> **WORK ITEM**:
Exactly how many lines below mention "useQueues"? Answer with that number alone.
- - - - - - -
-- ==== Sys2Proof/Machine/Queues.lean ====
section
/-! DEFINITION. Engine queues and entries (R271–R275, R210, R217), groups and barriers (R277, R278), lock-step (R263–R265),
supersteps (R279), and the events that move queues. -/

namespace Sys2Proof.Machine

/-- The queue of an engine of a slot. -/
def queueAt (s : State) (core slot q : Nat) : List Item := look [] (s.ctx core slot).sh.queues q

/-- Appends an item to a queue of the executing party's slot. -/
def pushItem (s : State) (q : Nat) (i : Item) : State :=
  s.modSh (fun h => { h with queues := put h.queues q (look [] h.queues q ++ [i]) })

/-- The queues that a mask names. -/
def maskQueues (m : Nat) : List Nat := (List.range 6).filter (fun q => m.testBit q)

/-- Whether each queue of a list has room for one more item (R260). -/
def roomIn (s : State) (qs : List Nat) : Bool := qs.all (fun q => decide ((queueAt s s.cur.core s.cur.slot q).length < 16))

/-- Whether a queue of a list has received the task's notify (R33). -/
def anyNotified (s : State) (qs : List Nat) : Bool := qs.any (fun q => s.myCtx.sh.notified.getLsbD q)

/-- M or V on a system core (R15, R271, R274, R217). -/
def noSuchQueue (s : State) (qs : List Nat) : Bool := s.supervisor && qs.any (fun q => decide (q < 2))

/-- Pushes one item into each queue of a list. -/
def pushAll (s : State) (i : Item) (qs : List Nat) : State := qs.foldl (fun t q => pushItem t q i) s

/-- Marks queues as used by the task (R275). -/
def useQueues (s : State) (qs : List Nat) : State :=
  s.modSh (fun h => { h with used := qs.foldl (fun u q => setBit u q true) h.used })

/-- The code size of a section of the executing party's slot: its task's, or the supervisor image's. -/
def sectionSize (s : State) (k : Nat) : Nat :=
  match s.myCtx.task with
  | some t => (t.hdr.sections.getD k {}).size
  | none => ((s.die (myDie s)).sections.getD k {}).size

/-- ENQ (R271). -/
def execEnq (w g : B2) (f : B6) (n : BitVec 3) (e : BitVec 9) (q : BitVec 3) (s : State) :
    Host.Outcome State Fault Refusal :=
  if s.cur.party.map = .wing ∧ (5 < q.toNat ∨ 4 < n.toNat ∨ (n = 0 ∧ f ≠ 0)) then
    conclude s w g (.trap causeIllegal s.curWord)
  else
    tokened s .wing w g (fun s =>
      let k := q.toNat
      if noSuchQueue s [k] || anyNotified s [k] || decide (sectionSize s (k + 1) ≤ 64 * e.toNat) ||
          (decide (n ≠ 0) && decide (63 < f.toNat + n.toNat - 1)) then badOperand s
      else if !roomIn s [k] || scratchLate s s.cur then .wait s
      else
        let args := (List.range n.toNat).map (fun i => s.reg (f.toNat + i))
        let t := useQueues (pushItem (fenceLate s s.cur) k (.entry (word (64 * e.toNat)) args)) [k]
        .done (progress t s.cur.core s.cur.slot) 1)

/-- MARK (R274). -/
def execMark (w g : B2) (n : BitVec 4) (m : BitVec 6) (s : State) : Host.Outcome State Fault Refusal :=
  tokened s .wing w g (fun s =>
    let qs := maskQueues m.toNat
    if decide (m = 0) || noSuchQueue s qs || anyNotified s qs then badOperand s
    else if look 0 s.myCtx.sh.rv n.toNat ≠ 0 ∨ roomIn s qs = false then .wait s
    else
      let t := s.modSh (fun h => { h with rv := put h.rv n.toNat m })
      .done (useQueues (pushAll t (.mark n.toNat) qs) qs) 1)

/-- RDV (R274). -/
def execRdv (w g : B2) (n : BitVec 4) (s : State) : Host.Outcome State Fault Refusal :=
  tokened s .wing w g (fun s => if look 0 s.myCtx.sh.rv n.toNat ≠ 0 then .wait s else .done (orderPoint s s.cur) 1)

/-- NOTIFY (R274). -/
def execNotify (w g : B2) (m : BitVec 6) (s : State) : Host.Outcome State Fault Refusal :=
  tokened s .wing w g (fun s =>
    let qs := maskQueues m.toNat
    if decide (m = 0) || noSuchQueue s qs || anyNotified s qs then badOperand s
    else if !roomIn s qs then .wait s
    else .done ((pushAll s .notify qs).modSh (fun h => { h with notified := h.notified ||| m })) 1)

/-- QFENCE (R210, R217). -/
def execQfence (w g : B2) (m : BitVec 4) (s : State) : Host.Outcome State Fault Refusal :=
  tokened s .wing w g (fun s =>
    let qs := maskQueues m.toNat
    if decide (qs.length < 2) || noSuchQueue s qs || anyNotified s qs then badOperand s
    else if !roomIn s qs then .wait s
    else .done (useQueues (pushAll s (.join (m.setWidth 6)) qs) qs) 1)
- - - - - - -
> **EXERCISE RESPONSE**:
4